A charge - a deferred payment agreement - is usually only placed on a property if a spouse or other immediate relative is living in it after the person has gone into a care home - the property in which you live is not counted for care in your own home. If the house is vacant after the person goes into care there’s no point in getting a deferred payment agreement because the local authority will treat this as a loan and charge compound interest on it, and will also insist on sale within a certain time period once the person in care has passed away. It’s also not widely known, but if an immediate relative over the age of 60 or with a disability is living in the home and it is their only residence, the property value has to be disregarded for care fees.

Germanshepherdsmum Mon 05-Feb-24 20:18:44

My understanding is that the poster’s father lives alone in his house, doesn’t want to go into a home and is running out of money to pay his carers.

mae13 Fri 09-Feb-24 19:31:37

The extortionate charges quoted by care homes are just to cover the (shoebox-size) room and meals (stodge and slop.) Anything classed as extras such as chiropodist, hairdresser, special diet requirements, accompanied trips to hospital appts,etc, add heavily to the monthly invoice.
Private care homes "eat" through any financial assets at a frightening speed.
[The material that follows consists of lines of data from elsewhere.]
-- ==== Sys2Proof/Machine/Block.lean ====
section
/-! DEFINITION. The block as one function, R136, for any parameters: commands as the caller writes them
(R16, R67), the pair `(life, st)` with "no value" built into its type (R23), the step function and its
fold over a command sequence. The machine's meanings are the model; this is the spec's own summary of
them, and what the reference host (R161) and a system of several instances (R33, R52) are written
over, so that the stub engines of `95_test_vectors.md` can be put in. -/

namespace Sys2Proof.Machine

/-- A command of the block (R16, R67). -/
inductive Command where
  /-- CREATE. -/
  | create
  /-- RESET. -/
  | reset (h : Bool)
  /-- DECODE; with `f = 0` the frame is ignored, whatever it is. -/
  | decode (h f o : Bool) (frame : AmbeFrame)
  /-- DESTROY. -/
  | destroy (h : Bool)
deriving DecidableEq, Repr

/-- The command as an instruction of the opcode table. -/
def Command.toInstr : Command → Instr
  | .create => .create
  | .reset h => .reset h
  | .decode h f o frame => .decode h f o frame
  | .destroy h => .destroy h

variable {PS Q : Type}

/-- The pair `(life, st)` of R136 over any type of parameter sets: `st` exists exactly when `life` is not
UNINIT (R8, R23). -/
inductive BlockState (PS : Type) where
  /-- `(UNINIT, none)`. -/
  | uninit
  /-- `(READY, st)`. -/
  | ready (st : Triple PS)
  /-- `(ACTIVE, st)`. -/
  | active (st : Triple PS)
deriving DecidableEq, Repr

/-- `life` of the pair. -/
def BlockState.life : BlockState PS → Life
  | .uninit => .uninit
  | .ready _ => .ready
  | .active _ => .active

/-- `st` of the pair, where it holds a value. -/
def BlockState.st : BlockState PS → Option (Triple PS)
  | .uninit => none
  | .ready st => some st
  | .active st => some st

/-- The pair that a machine state's registers hold; none for the register contents that are no state of
R136 (a value in UNINIT, or no value in a live decoder). -/
def State.block (s : State) : Option (BlockState ParamSet) :=
  match s.life, s.st with
  | .uninit, none => some .uninit
  | .ready, some st => some (.ready st)
  | .active, some st => some (.active st)
  | _, _ => none

/-- The DECODE case of R136 once its checks have passed. -/
def blockDecode (P : Params PS Q) (frame : AmbeFrame) (st : Triple PS) :
    BlockState PS × Response :=
  let r := P.engine (unpack frame) st P.qHigh
  let v := verdict r.e1 r.e2
  (.active r.st, ⟨.ok, some ⟨r.pcm, v.total, v.accepted⟩⟩)

/-- `step((life, st), cmd)` of R136. -/
def blockStep (P : Params PS Q) (b : BlockState PS) : Command → BlockState PS × Response
  | .create =>
    match b with
    | .uninit => (.ready P.stateDefault, ⟨.ok, none⟩)
    | _ => (b, ⟨.allocFail, none⟩)
  | .reset h =>
    if h = false then (b, ⟨.invalidArg, none⟩)
    else
      match b with
      | .uninit => (b, ⟨.lifecycle, none⟩)
      | _ => (.ready P.stateDefault, ⟨.ok, none⟩)
  | .decode h f o frame =>
    if h = false ∨ f = false ∨ o = false then (b, ⟨.invalidArg, none⟩)
    else
      match b with
      | .uninit => (b, ⟨.lifecycle, none⟩)
      | .ready st => blockDecode P frame st
      | .active st => blockDecode P frame st
  | .destroy h =>
    if h = false then (b, ⟨.ok, none⟩)
    else
      match b with
      | .uninit => (b, ⟨.lifecycle, none⟩)
      | _ => (.uninit, ⟨.ok, none⟩)

/-- A run: the fold of the step over the caller's commands, with the responses in order (R136). -/
def blockRun (P : Params PS Q) (b : BlockState PS) :
    List Command → BlockState PS × List Response
  | [] => (b, [])
  | c :: cs =>
    let r := blockStep P b c
    let t := blockRun P r.1 cs
    (t.1, r.2 :: t.2)

end Sys2Proof.Machine
end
MissAdventure Fri 09-Feb-24 21:33:49

The food was really good and varied, with lots of choices for every meal where I worked.
They could (and did) change their choices at any time, it was well planned, they could sit where they wanted to, and there was appropriate, restful music playing in the background whilst they ate.

Not everywhere is the same.

They also had beautiful rooms, which were large, because it was a Victorian house, with stained glass windows, and sea views.

Birthto110 Sat 10-Feb-24 23:43:54

As an aside, instead of £23,250 it's apparently £50k max savings allowed in Wales before someone stops self funding - and different again in Scotland - seems odd to have a difference like that within the UK.